TalkTalk has been fined a record $510,000 by the Information Commissioner’s Office(ICO) for failings over a cyber attack last year that affected more than 150,000 of its users.
Following an in-depth investigation, the ICO found that the telecoms group could have prevented the hack if it had taken basic steps to protect customers’ information.
The watchdog said the attack, which took place between 15-21 October 2015, took advantage of vulnerability in the company’s systems, that helps the hackers to access the personal data of 156,959 customers.
Information Commissioner Elizabeth Denham said: “TalkTalk’s failure to implement the most basic cyber security measures allowed hackers to penetrate TalkTalk’s systems with ease.”
“Yes hacking is wrong, but that is not an excuse for companies to abdicate their security obligations. TalkTalk should and could have done more to safeguard its customer information. It did not and we have taken action.”
“Acts as a warning to others that cyber security is not an IT issue, it is a boardroom issue. Companies must be diligent and vigilant. They must do this not only because they have a duty under law, but because they have a duty to their customers”, she added.
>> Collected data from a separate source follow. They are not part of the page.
/-! ## Recipes -/

/-- A recipe write (R146 to R148), activation (R151) and clear (R152). A write to a slot that is not active is stored, to the
active slot applied while the cell is idle and held as the pending copy otherwise; an activation is applied while the cell is
idle and is the pending selection otherwise; whatever is stored or applied sets SETTINGS_CHANGED and a record stored raises the
version by one. The 138 bytes of a record (R192): the structure they must have, the field that each place gives, each clamped to
its range (R146, R113), whether a clamp changed one, and the same bytes read back from a sound record that no clamp changed. That
a disabled variant's piece count above 8 counts as clamped, and that the bytes of pieces beyond the count read back as 0x00, is
the model's choice (log 34). -/
def Obligations.RecipesAreWrittenActivatedAndCleared : Prop :=
  (∀ (p : Port) (s : State), (s.port p).recv = .request → (s.port p).role = .supervisor →
    (let changed (r : RecipeStore) (t : State) : Prop := t.recipes = { r with changed := true } ∧ Frame [.recipes, .ports] s t
    (∀ (n a : Byte) (bytes : List Byte), bytes.length = 138 →
      (let c : Instr := .recipeWrite p (n :: a :: bytes)
      (8 ≤ n.toNat ∨ 2 ≤ a.toNat ∨ structureSound bytes = false → exec c s = .next (s.answered p ⟨.badValue, 0, []⟩)) ∧
      (∀ k, RecipeSlot.ofNat? n.toNat = some k → a.toNat ≤ 1 → structureSound bytes = true →
        (let record := (readRecipe bytes).clamp
        let status : Status := if recipeClamped bytes then .okClamped else .ok
        let stored : RecipeStore := { s.recipes with
          slots := s.recipes.slots.set k { record := some record, version := (s.slotVersion k + 1) % 65536 } }
        (s.recipes.active ≠ some k → exec c s =
          .next (({ s with recipes := { stored with changed := true } } : State).answered p ⟨status, 0, []⟩)) ∧
        (s.recipes.active = some k → s.cellIdle = true → ∃ t, exec c s = .next t ∧ changed stored t ∧
          Answered p ⟨status, 1, []⟩ s t ∧ Notified [.recipeApplied] s t) ∧
        (s.recipes.active = some k → s.cellIdle = false → exec c s =
          .next (({ s with recipes := { s.recipes with copy := some {
            record := record, apply := if a.toNat = 0 then .atIdle else .heatNow, heatApplied := false } } } :
              State).answered p ⟨status, 2, []⟩)))))) ∧
    (∀ n : Byte,
      (let c : Instr := .recipeActivate p [n]
      let chosen (choice : Option RecipeSlot) : Prop :=
        (s.cellIdle = true → ∃ t, exec c s = .next t ∧
          changed { s.recipes with active := choice, heatRevision := 0 } t ∧ Answered p ⟨.ok, 1, []⟩ s t ∧
          Notified [.recipeApplied] s t) ∧
        (s.cellIdle = false → exec c s =
          .next (({ s with recipes := { s.recipes with selection := some choice } } : State).answered p ⟨.ok, 2, []⟩))
      (n = 255#8 → chosen none) ∧ (8 ≤ n.toNat → n ≠ 255#8 → exec c s = .next (s.answered p ⟨.badValue, 0, []⟩)) ∧
      (∀ k, RecipeSlot.ofNat? n.toNat = some k →
        ((s.recipes.slots.get k).record = none → exec c s = .next (s.answered p ⟨.noRecipe, 0, []⟩)) ∧
        ((s.recipes.slots.get k).record ≠ none → chosen (some k))))) ∧
    (∀ n : Byte,
      (let c : Instr := .recipeClear p [n]
      (8 ≤ n.toNat → exec c s = .next (s.answered p ⟨.badValue, 0, []⟩)) ∧
      (∀ k, RecipeSlot.ofNat? n.toNat = some k →
        (let inUse : Prop := s.recipes.active = some k ∨ s.recipes.selection = some (some k)
        (inUse → exec c s = .next (s.answered p ⟨.wrongState, 0, []⟩)) ∧
        (¬ inUse → (s.recipes.slots.get k).record = none → exec c s = .next (s.answered p ⟨.nothing, 0, []⟩)) ∧
        (¬ inUse → (s.recipes.slots.get k).record ≠ none → exec c s =
          .next (({ s with recipes := { s.recipes with
            slots := s.recipes.slots.set k { record := none, version := s.slotVersion k }, changed := true } } :
              State).answered p ⟨.ok, 0, []⟩)))))))) ∧
  (∀ bytes : List Byte, bytes.length = 138 →
    (let b (o : Nat) : Nat := ((bytes[o]?).getD 0#8).toNat
    let w (o : Nat) : Nat := b o + 256 * b (o + 1)
    let d (o : Nat) : Nat := w o + 65536 * w (o + 2)
    let signed (o : Nat) : Int := if b o < 128 then b o else (b o : Int) - 256
    let base (v : Variant) : Nat := match v with | .v1 => 46 | .v2 => 71 | .v3 => 96
    let enabled (v : Variant) : Bool := (b 45).testBit (v.num - 1)
    let variant (v : Variant) : VariantSpec := {
      enabled := enabled v
      pieces := (List.range (min 8 (b (base v)))).map (fun i => {
        nominal := max 10 (min 30000 (w (base v + 1 + 3 * i))), tolerance := max 1 (b (base v + 3 + 3 * i)) }) }
    let tref : Nat := max 1000 (min 2500 (w 32))
    (structureSound bytes = true ↔ (∀ o, o < 8 → 0x20 ≤ b o ∧ b o ≤ 0x7E) ∧ 1 ≤ b 45 ∧ b 45 ≤ 7 ∧
      (∀ v, enabled v = true → 1 ≤ b (base v) ∧ b (base v) ≤ 8) ∧ d 123 ≤ d 127 ∧ b 137 ≤ 1) ∧
    (readRecipe bytes).clamp = {
      name := bytes.take 8
      heat := {
        platen := ⟨min 3000 (w 8), min 3000 (w 10), min 3000 (w 12), min 3000 (w 14), min 3000 (w 16)⟩
        bias := Ten.tabulate (fun z => max (-100) (min 100 (signed (18 + z.num))))
        readyBand := min 200 (w 28), overBand := max 50 (min 500 (w 30)) }
      cure := {
        tref := tref, step := max 20 (min 400 (w 34)), tmin := min tref (w 36), target := max 1 (w 38), dwell := w 40
        limit := min 600 (w 42) }
      eject := max 1 (min 20 (b 44))
      layup := {
        variants := ⟨variant .v1, variant .v2, variant .v3⟩, threshold := max 10 (min 5000 (w 121))
        bandMin := max 10 (min 240000 (d 123)), bandMax := max 10 (min 240000 (d 127)), driftLimit := min 1000 (w 131)
        gapLimit := max 1 (min 60 (b 133)), recoveryLimit := max 5 (min 120 (b 134)), life := max 60 (min 7200 (w 135))
        prefixHold := decide (b 137 = 1) } } ∧
    (recipeClamped bytes = false ↔
      (∀ o ∈ [8, 10, 12, 14, 16], w o ≤ 3000) ∧ (∀ o, 18 ≤ o → o < 28 → -100 ≤ signed o ∧ signed o ≤ 100) ∧
      w 28 ≤ 200 ∧ 50 ≤ w 30 ∧ w 30 ≤ 500 ∧ 1000 ≤ w 32 ∧ w 32 ≤ 2500 ∧ 20 ≤ w 34 ∧ w 34 ≤ 400 ∧ w 36 ≤ w 32 ∧
      1 ≤ w 38 ∧ w 42 ≤ 600 ∧ 1 ≤ b 44 ∧ b 44 ≤ 20 ∧
      (∀ v, b (base v) ≤ 8 ∧ ∀ i, i < b (base v) →
        10 ≤ w (base v + 1 + 3 * i) ∧ w (base v + 1 + 3 * i) ≤ 30000 ∧ 1 ≤ b (base v + 3 + 3 * i)) ∧
      10 ≤ w 121 ∧ w 121 ≤ 5000 ∧ 10 ≤ d 123 ∧ d 123 ≤ 240000 ∧ 10 ≤ d 127 ∧ d 127 ≤ 240000 ∧ w 131 ≤ 1000 ∧
      1 ≤ b 133 ∧ b 133 ≤ 60 ∧ 5 ≤ b 134 ∧ b 134 ≤ 120 ∧ 60 ≤ w 135 ∧ w 135 ≤ 7200) ∧
    (structureSound bytes = true → recipeClamped bytes = false →
      (∀ v o, base v + 1 + 3 * b (base v) ≤ o → o < base v + 25 → b o = 0) →
      (readRecipe bytes).clamp.bytes = bytes)))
The ICO’s investigation found that the attacker used a common and “well understood” technique known as SQL injection to access the data.
“Defences exist and TalkTalk ought to have known it posed a risk to its data,” the ICO said.
The company also got two early warnings that it was unaware of. The first was a successful SQL injection attack on 17-July-2015 that exploited the same vulnerability in the webpages, and the second was an attack launched between 2 and 3 September.